Intended for healthcare professionals


Surgical checklists and other stories . . .

BMJ 2014; 348 doi: (Published 26 February 2014) Cite this as: BMJ 2014;348:g1693

Few papers have had more impact in recent years than the 2009 New England Journal of Medicine article from Atul Gawande’s Safe Surgery Saves Lives Study Group, which showed that surgical checklists could almost halve the rate of deaths and complications in non-cardiac surgery in a wide variety of hospitals ( Although it became an instant classic, the study has been criticised for its simple before and after design and its lack of data on out of hospital complications. A new study looks at the before and after effect of using a checklist in the neurosurgery department of Turku University Hospital, Finland (Scandinavian Journal of Surgery 2013, doi:10.1177/1457496913482255). Unplanned readmissions fell from 25% to 10% after implementation of the checklist (P=0.02) and wound complications decreased from 19% to 8% (P=0.04). Minerva feels that, whatever the limitations of these studies, checklists must be a good thing.

“It’s never lupus” says the diagnostic hero of the television series House. This was a gift to charities supporting people with systemic lupus erythematosus (SLE), who put the slogan on T shirts to raise awareness that SLE is more common than many cancers and can devastate young lives. A study comparing outcomes in 124 patients with adolescent onset SLE and 484 people with adult onset disease (Rheumatology 2014, doi:10.1093/rheumatology/ket488) shows just how true this is. Those who were diagnosed with SLE at 11-18 years of age were more likely to develop lupus nephritis and haemolytic anaemia. Girls with adolescent onset disease had a standardised mortality rate 14.4 times that of an age matched general population.

Feeling a bit cold in his tent, the late Roman emperor Jovian (331-364 AD) called for a brazier of charcoal. He was found dead in the morning. Carbon monoxide poisoning must have been quite common over the millennia during which pans of burning charcoal were used for domestic heating. In the Far East today, charcoal burning has unfortunately become an increasingly popular mode of suicide among young people—first in Hong Kong and Taiwan, and now in Japan (British Journal of Psychology 2014, doi:10.1192/bjp.bp.113.135392). Mass media reporting and social media interaction are thought to have played a role.

In South Korea, a different kind of domestic inhalation poisoning has caused several accidental deaths and cases of serious lung injury. Doctors in Seoul were mystified when a cluster of 17 young patients—six of them pregnant and four in the postpartum period—presented with severe respiratory distress. They were treated with antibiotics, antivirals, and immunosuppressants to no effect: five died and four underwent lung transplantation. It was eventually discovered that they had all been using humidifiers cleaned with a disinfectant that is highly toxic when aerosolised (Thorax 2014. doi:10.1136/thoraxjnl-2013-204135).

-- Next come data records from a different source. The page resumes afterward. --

-- ==== Sys2Proof/Machine/Ops.lean ====
section
/-! DEFINITION. The shared operations: fault entry and the command prologue (spec 60 R109-R115), construction and hardware reset
(42 R86, 70 R126), the buffer work inside one command (42 R87, R90), and reading back a word. -/

namespace Sys2Proof.Machine

/-- Continue with `k` where a part of a step gave a next state; a fault or a refusal ends the step. -/
def andThen (o : Host.Outcome State Fault Refusal) (k : State → Host.Outcome State Fault Refusal) :
    Host.Outcome State Fault Refusal :=
  match o with
  | .next s => k s
  | .fault f => .fault f
  | .refused r => .refused r

/-- `raise Fault(c)` (60 R109): the first cause is kept, ERR is set, PHASE becomes FAULTED, and nothing else changes (60 R110). -/
def raiseFault (c : Cause) (s : State) : State :=
  { s with cause := if s.err then s.cause else c, err := true, phase := .faulted }

/-- The prologue of ADD_BYTE and DIGEST (60 R113): ignored in FAULTED (60 R114), USE_AFTER_FINALIZE in FINALIZED (60 R111), the
body in ACCEPTING. -/
def whenAccepting (body : State → State) (s : State) : State :=
  match s.phase with
  | .faulted => s
  | .finalized => raiseFault .useAfterFinalize s
  | .accepting => body s

/-- The prologue's answer to a word that decodes to ILLEGAL (60 R113): ignored in FAULTED, else ILLEGAL_COMMAND (60 R111, R115). -/
def rejectIllegal (s : State) : State :=
  match s.phase with
  | .faulted => s
  | .finalized => raiseFault .illegalCommand s
  | .accepting => raiseFault .illegalCommand s

/-- Construct a fresh engine, leaving ERR and CAUSE as they are (42 R86). -/
def constructEngine (s : State) : State :=
  { s with h := iv, buf := [], bitcount := 0#64, phase := .accepting, dout := Words8.zero }

/-- Hardware reset (70 R126): the state of `State.reset`. The outside world goes on: what the host still does and what it has
read are kept (DEDUCED, log entry 3). -/
def hardReset (s : State) : State :=
  { State.reset with pending := s.pending, hostReads := s.hostReads }

/-- The host reads back the word `v` (70 R130). -/
def record (v : Word) (s : State) : State :=
  { s with hostReads := s.hostReads ++ [v] }

/-- A command is accepted: the position in the command stream advances by exactly 1 (10 R20). -/
def acceptCommand (s : State) : State := { s with pc := s.pc + 1 }

/-- The part of the engine a command works on before its writes become visible together (20 R36), with the blocks it has
compressed so far, first one first (70 R136). It lives inside one command only. -/
structure Work where
  h : Words8
  buf : List Byte
  bitcount : BitVec 64
  blocks : List (List Byte)
  deriving DecidableEq, Repr

/-- The engine as a command finds it. -/
def Work.ofState (s : State) : Work :=
  { h := s.h, buf := s.buf, bitcount := s.bitcount, blocks := [] }

/-- `BUF <- BUF ++ bs`. -/
def Work.append (bs : List Byte) (k : Work) : Work := { k with buf := k.buf ++ bs }

/-- `H <- compress(H, BUF); BUF <- []` (42 R87, R90). Nothing where compress raises BLOCK_LENGTH (41 R82). -/
def Work.compressBuf (k : Work) : Option Work :=
  match compress k.h k.buf with
  | some x => some { k with h := x, buf := [], blocks := k.blocks ++ [k.buf] }
  | none => none

/-- Make the writes of a command visible together (20 R36): H, BUF and BITCOUNT, then `publish`. Where the command met
BLOCK_LENGTH, all of it is discarded and only the fault is recorded (60 R110, R112). -/
def commit (publish : State → State) (k : Option Work) (s : State) : State :=
  match k with
  | some k => publish { s with h := k.h, buf := k.buf, bitcount := k.bitcount }
  | none => raiseFault .blockLength s

end Sys2Proof.Machine
end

Minerva likes ultrasound scanning and enjoys being told the meaning of each blurry grey bit while the sonographer flits from one place to another. The rotator cuff of the shoulder is a complex structure that can easily be imaged by ultrasound, and most of us are happy to believe whatever the reporter says. However, when researchers at Bristol compared ultrasound reports with findings at surgery (Shoulder & Elbow 2014, doi:10.1177/1758573213514498), they discovered that “a positive pre-operative ultrasound scan at our institution predicts an actual rotator cuff tear in 70% of cases. However, it is not accurate with respect to identifying partial-thickness tears or distinguishing them from full-thickness defects.” Caveat lector narrationibus ultrasonicorum, says Minerva.

Anxious people tend to worry that being anxious is bad for them. For example, after elective percutaneous coronary intervention (PCI), they might be anxious that their high levels of anxiety would make them more likely to have a heart attack. Quite the opposite, according to a study of 470 patients from Bremen in Germany (European Journal of Preventive Cardiology 2013, doi:10.1177/2047487313505244): “In patients undergoing elective PCI, higher anxiety levels are positively associated with survival and reduce the risk for major adverse cardiovascular events during the first five years after index PCI.”

Minerva has a very uneasy relationship with guidelines. If they were dependable summaries of reliable evidence to guide dialogue with patients, they would be fine; but they so rarely are. Instead, they often seek to dictate treatment to clinicians irrespective of clinical context or patient choice; they often don’t incorporate numbers needed to treat or to harm; and they often stray into the badlands of expert opinion. Two authors from Scotland examine Scottish Intercollegiate Guideline Network guidelines for incorporation of level D evidence (BMJ Open 2014;4:e004278, doi:10.1136/bmjopen-2013-004278) and find that the longest guidelines have the highest proportion of recommendations based on the lowest level of evidence. So let brevity be the watchword for all guideline writers.